By measuring the time it takes for laser pulses to bounce off the Earth's surface, this technology creates precise 3D maps that "see" through dense vegetation to reveal hidden archeological sites or track coastal erosion. 

NSF's continuous support for NCALM (since 2003) and lidar's advancement have consequently been foundational to the safe navigation of autonomous vehicles and the open-access data provided through the OpenTopography project. 

A laser table in a dark lab with red laser light visible and optical equipment.

Etching semiconductors

Since the 1960s, sustained NSF funding has helped bridge the gap between plasma physics research and commercial manufacturing. This support facilitated the industry-wide shift from wet to dry (plasma-based) etching. In this process, lasers are used to create and manipulate plasma — a super-hot, charged gas — to etch the nanoscale features needed to produce increasingly compact and complex semiconductor devices.

Through strategic initiatives like Engineering Research Centers and the Grant Opportunities for Academic Liaison with Industry program, NSF's sustained support has continued to scale advanced laser and plasma diagnostics. These efforts have unveiled ultraprecise chip-etching technology being successfully transitioned from the lab to factory floors, where it enables the production of next-generation AI electronics.

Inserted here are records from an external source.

/-- Pull a word and hand it to a register. -/
def pullInto16 (r : Ptr) (f : Word → State → State) (σ : State) : State :=
  f (pull16 r σ).1 (pull16 r σ).2

/-- Do something where a bit says so. -/
def doIf (c : Bool) (f : State → State) (σ : State) : State := if c then f σ else σ

/-- The stack pointer register of PSHS and PULS, or of PSHU and PULU. -/
def stackPtr : Stk → Ptr
  | .s => .s
  | .u => .u

/-- The other stack pointer: what bit 6 of the mask names (R82). -/
def otherPtr : Stk → Ptr
  | .s => .u
  | .u => .s

/-- PSHS and PSHU: from bit 7 down to bit 0 (R82, R246, R247; log 9). -/
def pushRegs (k : Stk) (mask : Byte) (σ : State) : State :=
  let r := stackPtr k
  let σ := doIf (mask.getLsbD 7) (fun σ => push16 r σ.pc σ) σ
  let σ := doIf (mask.getLsbD 6) (fun σ => push16 r (ptr (otherPtr k) σ) σ) σ
  let σ := doIf (mask.getLsbD 5) (fun σ => push16 r σ.y σ) σ
  let σ := doIf (mask.getLsbD 4) (fun σ => push16 r σ.x σ) σ
  let σ := doIf (mask.getLsbD 3) (fun σ => push8 r σ.dp σ) σ
  let σ := doIf (mask.getLsbD 2) (fun σ => push8 r σ.b σ) σ
  let σ := doIf (mask.getLsbD 1) (fun σ => push8 r σ.a σ) σ
  doIf (mask.getLsbD 0) (fun σ => push8 r σ.cc.toByte σ) σ

/-- PULS and PULU: from bit 0 up to bit 7 (R82, R248, R249; log 9). -/
def pullRegs (k : Stk) (mask : Byte) (σ : State) : State :=
  let r := stackPtr k
  let σ := doIf (mask.getLsbD 0) (pullInto8 r (fun v => setCc (CC.ofByte v))) σ
  let σ := doIf (mask.getLsbD 1) (pullInto8 r (setAcc .a)) σ
  let σ := doIf (mask.getLsbD 2) (pullInto8 r (setAcc .b)) σ
  let σ := doIf (mask.getLsbD 3) (pullInto8 r setDp) σ
  let σ := doIf (mask.getLsbD 4) (pullInto16 r (setPtr .x)) σ
  let σ := doIf (mask.getLsbD 5) (pullInto16 r (setPtr .y)) σ
  let σ := doIf (mask.getLsbD 6) (pullInto16 r (setPtr (otherPtr k))) σ
  doIf (mask.getLsbD 7) (pullInto16 r setPc) σ

/-- `PushEntireState` (R162; log 16): twelve bytes, CC on top. -/
def pushEntireState (σ : State) : State :=
  let σ := push16 .s σ.pc σ
  let σ := push16 .s σ.u σ
  let σ := push16 .s σ.y σ
  let σ := push16 .s σ.x σ
  let σ := push8 .s σ.dp σ
  let σ := push8 .s σ.b σ
  let σ := push8 .s σ.a σ
  push8 .s σ.cc.toByte σ

/-! ## Taking an exception and returning (R400 to R415) -/

/-- The vector of an exception, which is also its code (R401, R429). -/
def vectorOf : Exc → Word
  | .res => 0xFFFE
  | .nmi => 0xFFFC
  | .swi => 0xFFFA
  | .irq => 0xFFF8
  | .firq => 0xFFF6
  | .swi2 => 0xFFF4
  | .swi3 => 0xFFF2

/-- The masks an entry sets (R411): IRQ sets I; RES, NMI, SWI and FIRQ set I and F; SWI2 and SWI3 neither. -/
def maskFor (e : Exc) (cc : CC) : CC :=
  match e with
  | .res => { cc with i := true, f := true }
  | .nmi => { cc with i := true, f := true }
  | .swi => { cc with i := true, f := true }
  | .irq => { cc with i := true }
  | .firq => { cc with i := true, f := true }
  | .swi2 => cc
  | .swi3 => cc

/-- What an entry stacks, E written first (R408 to R410, R412; log 16, log 17): nothing for RES, PC and CC with E = 0 for FIRQ, the entire state with E = 1 for the rest. -/
def stackState (e : Exc) (σ : State) : State :=
  match e with
  | .res => σ
  | .firq =>
    let σ := setCc { σ.cc with e := false } σ
    let σ := push16 .s σ.pc σ
    push8 .s σ.cc.toByte σ
  | .nmi => pushEntireState (setCc { σ.cc with e := true } σ)
  | .swi => pushEntireState (setCc { σ.cc with e := true } σ)
  | .irq => pushEntireState (setCc { σ.cc with e := true } σ)
  | .swi2 => pushEntireState (setCc { σ.cc with e := true } σ)
  | .swi3 => pushEntireState (setCc { σ.cc with e := true } σ)

/-- The end of an entry: the masks are set, a taken NMI is no longer pending, PC comes from the vector (R408 to R411, R417). The interrupt that ends CWAI is this and nothing else (R419; log 18). -/
def takeVector (e : Exc) (σ : State) : State :=
  let σ₁ := setCc (maskFor e σ.cc) σ
  let σ₂ := if e = .nmi then { σ₁ with nmiPending := false } else σ₁
  let (target, σ₃) := readVector (vectorOf e) σ₂
  setPc target σ₃

/-- Taking an exception (R408 to R412): stack, then masks and vector (D9). -/
def takeException (e : Exc) (σ : State) : State := takeVector e (stackState e σ)

/-- `PullState` (R163, R415): the E just pulled decides between three bytes and twelve. -/
def returnFromInterrupt (σ : State) : State :=
  let σ := pullInto8 .s (fun v => setCc (CC.ofByte v)) σ
  let σ := doIf σ.cc.e (fun σ =>
    let σ := pullInto8 .s (setAcc .a) σ
    let σ := pullInto8 .s (setAcc .b) σ
    let σ := pullInto8 .s setDp σ
    let σ := pullInto16 .s (setPtr .x) σ
    let σ := pullInto16 .s (setPtr .y) σ
    pullInto16 .s (setPtr .u) σ) σ
  pullInto16 .s setPc σ

/-- The register effects of RES (R451, R452): `v` is the draw of the values the spec leaves unspecified (D4; log 4). Memory is not touched. What becomes of the counts of active and inactive DMA/BREQ cycles the spec does not say: they go on (DESIGN CHOICE, log 3). Where HALT or DMA/BREQ has kept the bus released under RES (R456), it is still released: `busGranted` then stands until the MPU takes the bus, after a dead cycle (R422; log 27). -/
def resetRegisters (v : ResetValues) (σ : State) : State :=
  { σ with
    a := v.a
    b := v.b
    dp := 0
    cc := { e := v.e, f := true, h := v.h, i := true, n := v.n, z := v.z, v := v.v, c := v.c }
    x := v.x
    y := v.y
    u := v.u
    s := v.s
    nmiArmed := false
    nmiPending := false
    run := .resetVector
    halted := false
    busGranted := σ.halted || σ.busGranted
    inReset := false
    refreshCount := v.refreshCount }

/-! ## What the pins show -/

/-- `run_state` as R29 names it. -/
inductive RunStateName where
  | running | syncing | cwaiWaiting | halted | busGranted | inReset
deriving DecidableEq, Repr

/-- The name of the processor's state (R29): the overlays hide what they lie on. -/
def runStateName (σ : State) : RunStateName :=
  if σ.inReset then .inReset
  else if σ.busGranted then .busGranted
  else if σ.halted then .halted
  else
    match σ.run with
    | .running => .running
    | .resetVector => .running
    | .syncing => .syncing
    | .cwaiWaiting => .cwaiWaiting

/-- The levels of BA and BS between accesses (R422; log 34); the two cycles of a vector fetch show 0 1 instead (the `ack` mark of a `BusCycle`). None: while RES is low the spec states no level, unless HALT or DMA/BREQ holds the bus released (R456). -/
def baBs (σ : State) : Option (Bool × Bool) :=
  if σ.busGranted ∨ σ.halted then some (true, true)
  else if σ.inReset then none
  else if σ.run = .syncing then some (true, false)
  else some (false, false)

/-- The MPU has released the bus, so another master may use it (R55, R418, R422). -/
def busReleased (σ : State) : Bool :=
  match baBs σ with
  | some (ba, _) => ba
  | none => false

A small 3D purple rectangle illuminated with laser light.

Facilitating research in new technologies

NSF's support of the Engineering Research Center for Extreme Ultraviolet Science and Technology in the 2000s led to the development of compact ultrafast laser sources in the extreme UV and X-ray spectral regions. 

In the 2010s, NSF-supported researchers created the world's shortest laser pulses, including a 53-attosecond pulse in 2017, giving scientists new tools to observe electrons in motion. 

Compact ultrafast sources are opening entirely new fields of study, such as quantum materials, and paving the way for emerging technologies like next-generation atomic clocks. 

The nation's most powerful laser

In 2025, researchers using the NSF-funded Zettawatt-Equivalent Ultrashort laser pulse System (NSF ZEUS) generated a 2 PetaWatt 25-femosecond-pulse — making NSF ZEUS the most powerful laser in the United States.  

As an open user facility and a cutting-edge platform for discovery research in both fundamental and applied sciences, NSF ZEUS promises to advance the frontiers in everything from laser-driven particle accelerators to medicine and national security.

Learn more about NSF ZEUS.

Illustration courtesy of the University of Rochester Laboratory for Laser Energetics / Michael Franchot

Igniting fusion

Laser-driven fusion uses high-energy beams to compress and heat fuel until it reaches the extreme conditions necessary for atomic nuclei to fuse, releasing massive amounts of energy. 

Pushing the boundaries of scientific exploration, laser technology and optical materials necessary to further increase the energy and power of future lasers is the NSF OPAL project

This next-generation laser facility will enable the study of matter under extreme physical conditions (like the pressures found in the cores of giant planets), while paving the way for breakthroughs in energy research. 

Learn more about NSF's investment in Fusion Enabling Science and Technology.

Lighting the path ahead

From everyday tools like fiber-optic communications to the most powerful laser in the U.S., NSF-supported researchers continue to develop state-of-the-art laser technologies. With their unique capabilities, these lasers are paving the way to advancements such as improved materials, faster memory chips, better medical imaging and more targeted drug delivery, bolstering national security, prosperity and economic growth.